These are the key concepts you need to understand to accurately answer the question.

Hilbert Transform
The Hilbert Transform is a specific integral transform used extensively in complex analysis and signal processing.
It operates on real-valued functions and creates a function with imaginary values.
The transform's integral form is expressed as \[ H(f(x)) = \frac{1}{\pi} \text\int_{-\infty}^{\infty} \frac{f(\zeta)}{x - \zeta} d \zeta \]
The Hilbert Transform plays a crucial role in forming analytic signals, which are used to define the analytic parts of a given function in complex analysis.
In solving boundary value problems, it helps to isolate the contributions from the upper and lower halves of the complex plane.
Analytic Functions
Analytic functions are foundational in complex analysis.
They are functions that are differentiable at every point in their domain, not just once but infinitely many times.
This means they have derivatives of all orders, which leads to some intriguing properties and powerful results.
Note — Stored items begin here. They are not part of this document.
-- ==== Sys2Proof/Machine/Fetch.lean ====
section
/-! DEFINITION. The turn of a hart: fetch, decode and execute (07 R139 to R141, 05 R98, 10 R170); frozen vector
instructions that go on after sret (17 R330, R336); what goes on while a hart waits; and placing an
instruction where a step fetches it. -/

namespace Sys2Proof.Machine

/-- What the decoder names, executed. `execCand_eq` says that it is `exec` of that instruction. -/
def execCand (c : Cand) (s : State) : Host.Outcome State Fault Refusal :=
  match c with
  | .i x => exec x s
  | .late (.fmp a k) => execFmp a k s
  | .late (.cgsel d j) => execCgsel d j s
  | .late (.cjoin d j a b) => execCjoin d j a b s
  | .late (.cleave j) => execCleave j s
  | .late (.cstat d j) => execCstat d j s
  | .late (.sqpost d a b c k) => execSqpost d a b c k s
  | .late (.sqstat d a) => execSqstat d a s
  | .late (.rpost a b k) => execRpost a b k s
  | .late (.rarm a b k) => execRarm a b k s

/-! ### What holds an instruction at issue -/

/-- The failure at a home that the hart takes next, at its present level: of a vector instruction, else of a scalar
load (R333). -/
def Hart.elemHit (h : Hart) : Option Hit := h.hits.find? fun x => x.level == h.level && x.elem.isSome
def Hart.scalarHit (h : Hart) : Option Hit := h.hits.find? fun x => x.level == h.level && x.elem.isNone

/-- The s register is one that the instruction names. A taint instruction names the taint set alone, and none is held
(R174); a convoy waits for what its members name (`State.settleS`). -/
def Cand.names (c : Code) (x : Cand) (d : SReg) : Bool :=
  d != 0 && match x with
    | .i (.tclr _) | .i .tclrCt | .i (.tget ..) | .i (.tdep ..) | .i (.convoyHeader ..) => false
    | .i i => if (memberRun i).isSome then (Instr.vectorSregs i).contains d else Code.mayName c d
    | .late _ => Code.mayName c d

/-- An s register that the instruction names is still to be written by a running cpyff, or by an entry of the queue: it
waits (R190, R256). Log 31 (DESIGN CHOICE). -/
def Hart.issueHeld (h : Hart) (c : Code) (x : Cand) : Bool :=
  (List.range 32).any fun d => Cand.names c x (BitVec.ofNat 5 d) && h.sPending (BitVec.ofNat 5 d)

/-- Execute what the decoder names, once every load of an s register that it names is performed: it waits while a tag holds
one (R127). Log 21 (DESIGN CHOICE). -/
def State.execNamed (s : State) (c : Code) (x : Cand) : Host.Outcome State Fault Refusal :=
  let named := fun (h : Hart) => h.pend.any fun a => a.sdst.any fun d => Cand.names c x d
  if !named s.hart then execCand x s
  else
    let s := s.drain
    match s.hart.elemHit <|> s.hart.scalarHit with
    | some x => .next (s.takeHit x)
    | none => if named s.hart then finish s (.error (.hold .presence)) else execCand x s

/-- Fetch, decode and execute the instruction at pc. An entry of the queue that holds the hart comes first
(`Instr.inStep`). -/
def State.issueNext (s : State) : Host.Outcome State Fault Refusal :=
  if s.hart.thaw && s.hart.frozen.any (fun e => (wordInstr e.word).any Instr.inStep) then finish s (.error (.hold .presence))
  else
    let s := s.mapHart fun h => { h with ir := 0 }
    match s.fetchWord s.hart.pc with
    | .error e => finish s (.error e)
    | .ok (ir, code, t) =>
      let t := t.mapHart fun h => { h.retire with ir := ir }
      match code with
      | none => finish t (.error (illegal t))
      | some c =>
        match decodeCand c with
        | .error _ => finish t (.error (illegal t))
        | .ok x => if t.hart.issueHeld c x then finish t (.error (.hold .presence)) else t.execNamed c x

/-! ### Prediction (R164) -/

/-- The registers that a conditional branch tests, its target and its length (R162). -/
def branchTest (pc : Quad) : Instr → Option (List SReg × Quad × Nat)
  | .bEq a b off | .bNe a b off | .bLt a b off | .bGe a b off | .bLtN a b off | .bGeN a b off =>
    some ([a, b], pc + 2 * off.signExtend 64, 4)
  | .cBEq a off | .cBNe a off => some ([sreg8 a], pc + 2 * off.signExtend 64, 2)
  | _ => none

/-- What the model issues past a predicted branch: loads, and what changes only registers and taint sets. -/
def goesAhead : Instr → Bool
  | .ldB .. | .ldH .. | .ldW .. | .ld .. | .ldBi .. | .ldHi .. | .ldWi .. | .cLd .. | .tclr _ | .tclrCt | .tget ..
  | .tdep .. | .add .. | .sub .. | .addi .. | .slli .. | .cAddi .. | .cMv .. => true
  | _ => false

/-- The instruction at pc, and the state that executes it. -/
def State.nextInstr (s : State) : Option (Instr × State) :=
  match s.fetchWord s.hart.pc with
  | .ok (ir, some c, t) =>
    (match decodeCand c with
      | .ok (.i x) => some (x, t.mapHart fun h => { h.retire with ir := ir })
      | _ => none)
  | _ => none

/-- The scalar loads from instruction `seq` on that may be performed now, with what each would return. -/
def State.earlyLoads (s : State) (seq : Nat) : List EarlyLoad :=
  (List.range s.hart.pend.length).filterMap fun i =>
    match s.hart.pend[i]? with
    | none => none
    | some a =>
      match a.op with
      | .load (.s d _) =>
        let t := s.performAt i
        if seq ≤ a.seq ∧ s.hart.mayPerform (s.hart.pend.take i) a ∧ t.hart.hits = s.hart.hits then
          some { seq := a.seq, pc := a.pc, addr := a.addr, dest := d, value := t.hart.getS d }
        else none
      | _ => none

/-- Run n instructions down a predicted path, as far as none needs the loads that the branch tests; the loads of the path
that may then be performed. Nothing else of this run is kept. -/
def State.runAhead (tested : List Nat) (seq : Nat) : Nat → State → List EarlyLoad
  | 0, s => s.earlyLoads seq
  | n + 1, s =>
    match s.nextInstr with
    | none => s.earlyLoads seq
    | some (x, t) =>
      if !goesAhead x then s.earlyLoads seq
      else
        match exec x t with
        | .next u =>
          if u.hart.status = .running ∧ u.hart.level = s.hart.level ∧ tested.all (fun m => u.hart.pend.any (·.seq == m)) then
            u.runAhead tested seq n
          else s.earlyLoads seq
        | _ => s.earlyLoads seq

/-- The front end predicts the branch at pc while a register that it tests is not known, once, and performs loads of the
predicted path that no tag holds: under the branch's control taint none of them, but for what tclr.ct has freed (R127,
R131). Log 110 (DESIGN CHOICE). -/
def State.lookPast (s : State) : Option State :=
  let h := s.hart
  if !h.pend.any (·.sdst.isSome) || h.early.any (·.seq == h.seq) || !Config.predicts s.free then none
  else
    match s.nextInstr with
    | none => none
    | some (x, t) =>
      match branchTest h.pc x with
      | none => none
      | some (rs, target, n) =>
        let tested := h.pend.filter fun a => a.sdst.any fun d => rs.contains d
        if tested.isEmpty then none
        else
          let goal := if Config.choice s.free then target else h.pc + BitVec.ofNat 64 n
          let taint := rs.foldl (fun acc r => acc ||| h.taintS r) 0
          let path := t.mapHart fun h => { h.addControl taint with pc := goal }
          let loads := path.runAhead (tested.map (·.seq)) h.seq ((Config.value s.free).toNat % 8)
          some (s.drawn.mapHart fun h => { h with early := some { seq := h.seq, pc := h.pc, toward := goal, loads := loads } })

/-- After an instruction, from s to t: a branch that was predicted otherwise drops the prediction, and a load that was
performed before is complete. -/
def State.takeEarly (s t : State) : State :=
  match s.hart.early with
  | none => t
  | some e =>
    if s.hart.pc = e.pc ∧ s.hart.seq = e.seq then
      if t.hart.pc = e.toward then t else t.mapHart fun h => { h with early := none }
    else
      match e.loads.find? fun x => x.seq == s.hart.seq && x.pc == s.hart.pc with
      | none => t
      | some x =>
        match t.hart.pend.findIdx? fun a => a.seq == x.seq && a.addr == x.addr && a.sdst == some x.dest with
        | none => t
        | some i => t.mapHart fun h =>
          { h with s := if x.dest = 0 then h.s else h.s.set x.dest.toNat x.value, pend := h.pend.eraseIdx i }

/-- The next instruction issues, unless the turn goes to a prediction. -/
def State.issueTurn (s : State) : Host.Outcome State Fault Refusal :=
  match s.lookPast with
  | some t => .next t
  | none =>
    match s.issueNext with
    | .next t => .next (s.takeEarly t)
    | o => o

/-! ### Entries of the vector instruction queue (R36, R330, R336) -/

/-- The hart as an entry of the queue reads it: what it captured at issue, at the element where it stands. -/
def Hart.asEntry (h : Hart) (e : Frozen) (rest : List Frozen) : Hart :=
  let v := e.env
  let bits := fun (i : Fin 8) => match e.capMask with
    | some (m, b) => if m.toNat = i.val then b else h.m[i].bits
    | none => h.m[i].bits
  { h with
    ir := e.word, pc := e.pc, seq := e.seq, joins := e.joins, par := e.strip.map (·.1),
    start := e.start, doneElems := e.doneElems, capIdx := e.capIdx, capData := e.capData, grant := some (e.tag.getD 0),
    collSeq := e.collSeq, noLanes := false, thaw := false, frozen := rest, sup := { h.sup with vown := true },
    s := v.s, st := v.st, ct := v.ct, q := v.q,
    v := Vector.ofFn fun (i : Fin 64) => { h.v[i] with tag := v.vt[i], taint := v.vx[i] },
    m := Vector.ofFn fun (i : Fin 8) => { h.m[i] with bits := bits i, taint := v.mx[i] },
    csr := { h.csr with vl := v.vl, mp := v.mp, tp := v.tp, gl := v.gl, sbase := v.sbase, frm := v.frm, cop := v.cop,
                        cstride := v.cstride, mcols := v.mcols, mMg := v.mMg, mNg := v.mNg, mclass := v.mclass,
                        strip := (e.strip.map (·.2)).getD h.csr.strip } }

/-- Accesses in the order of their instructions: those of an entry come before those that issued after it. -/
def Hart.sortPend (h : Hart) (seq : Nat) : Hart :=
  { h with pend := h.pend.filter (fun a => decide (a.seq ≤ seq)) ++ h.pend.filter fun a => !decide (a.seq ≤ seq) }

/-- The v register whose tag is known only once the instruction has executed: of a message, or of a result that may be
aborted (R266, R277). -/
def Instr.lateTag : Instr → Option VReg
  | .vrecv _ vd .. => some vd
  | .collectiveVld o => some o.reg
  | _ => none

/-- The tag and taint set that an entry has given a v register, for the hart and the entries behind it, up to the one that
writes the register next. -/
def Hart.lateTags (h ran : Hart) (e : Frozen) : Hart :=
  match (wordInstr e.word).bind Instr.lateTag with
  | none => h
  | some d =>
    let writes := fun (f : Frozen) => ((wordInstr f.word).bind (Instr.touch f.env.q)).any fun t => t.vw.contains d
    let upto := (h.frozen.find? fun f => decide (e.seq < f.seq) && writes f).map (·.seq)
    let tag := ran.v[d.toNat].tag
    let taint := ran.v[d.toNat].taint
    let behind := fun (f : Frozen) => decide (e.seq < f.seq) && upto.all fun n => decide (f.seq ≤ n)
    { h with
      v := if upto.isSome then h.v else h.v.set d.toNat { h.v[d.toNat] with tag := tag, taint := taint },
      frozen := h.frozen.map fun f => if behind f then
        { f with env := { f.env with vt := f.env.vt.set d.toNat tag, vx := f.env.vx.set d.toNat taint } } else f }

/-- The hart after an entry has run on `ran`: its own level, registers and CSRs again, but for the elements, the flags
and the status that the entry wrote; tags, taint sets and vlast are what it wrote at issue (R154). A vl that vldff has
shortened is the hart's own from here on (R225). -/
def Hart.afterEntry (h ran : Hart) (e : Frozen) (d : Option SReg) : Hart :=
  let shorter := ran.csr.vl != e.env.vl
  let came := fun (i : Nat) =>
    d == some (BitVec.ofNat 5 i) || (h.pend.any (·.sdst == some (BitVec.ofNat 5 i)) && !ran.pend.any (·.sdst == some (BitVec.ofNat 5 i)))
  let own := fun (a : Access) => a.seq == e.seq && e.tag.isNone
  let bits := fun (i : Fin 8) => match e.capMask with
    | some (m, _) => if m.toNat = i.val then h.m[i].bits else ran.m[i].bits
    | none => ran.m[i].bits
  let shorten := fun (f : Frozen) => if e.seq < f.seq then { f with env := { f.env with vl := ran.csr.vl } } else f
  let r : Hart := { ran with
    level := h.level, noLanes := h.noLanes, ir := h.ir, pc := h.pc, seq := h.seq, joins := h.joins, par := h.par,
    start := 0, doneElems := 0, capIdx := none, capData := none, grant := none, collSeq := none, sup := h.sup, q := h.q,
    ct := h.ct,
    s := Vector.ofFn fun (i : Fin 32) => if i.val != 0 && came i.val then ran.s[i] else h.s[i],
    st := Vector.ofFn fun (i : Fin 32) => if d == some (BitVec.ofNat 5 i.val) then ran.st[i] else h.st[i],
    v := Vector.ofFn fun (i : Fin 64) => { ran.v[i] with tag := h.v[i].tag, taint := h.v[i].taint },
    m := Vector.ofFn fun (i : Fin 8) => { ran.m[i] with bits := bits i, taint := h.m[i].taint },
    pend := ran.pend.map fun a => if own a then { a with tag := none } else a,
    frozen := if shorter then ran.frozen.map shorten else ran.frozen,
    csr := { ran.csr with vl := if shorter then ran.csr.vl else h.csr.vl, mp := h.csr.mp, tp := h.csr.tp, gl := h.csr.gl,
                          sbase := h.csr.sbase, frm := h.csr.frm, cop := h.csr.cop, cstride := h.csr.cstride,
                          mcols := h.csr.mcols, mMg := h.csr.mMg, mNg := h.csr.mNg, mclass := h.csr.mclass, kk := h.csr.kk,
                          strip := h.csr.strip, vlast := h.csr.vlast } }
  ((r.clearTags (h.tagBusy &&& ~~~ ran.tagBusy)).sortPend e.seq).lateTags ran e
For instance, analytic functions can be represented by power series.
These functions are also conformal, preserving shapes locally except at critical points. In boundary value problems, we often look for solutions that are analytic in certain regions, as they ensure smoothness and stability in the solutions.
Boundary Value Problems
Boundary Value Problems (BVPs) involve finding functions that satisfy certain conditions on the boundaries of their domains.
They are especially significant in physical applications, such as in fluid dynamics and electrostatics.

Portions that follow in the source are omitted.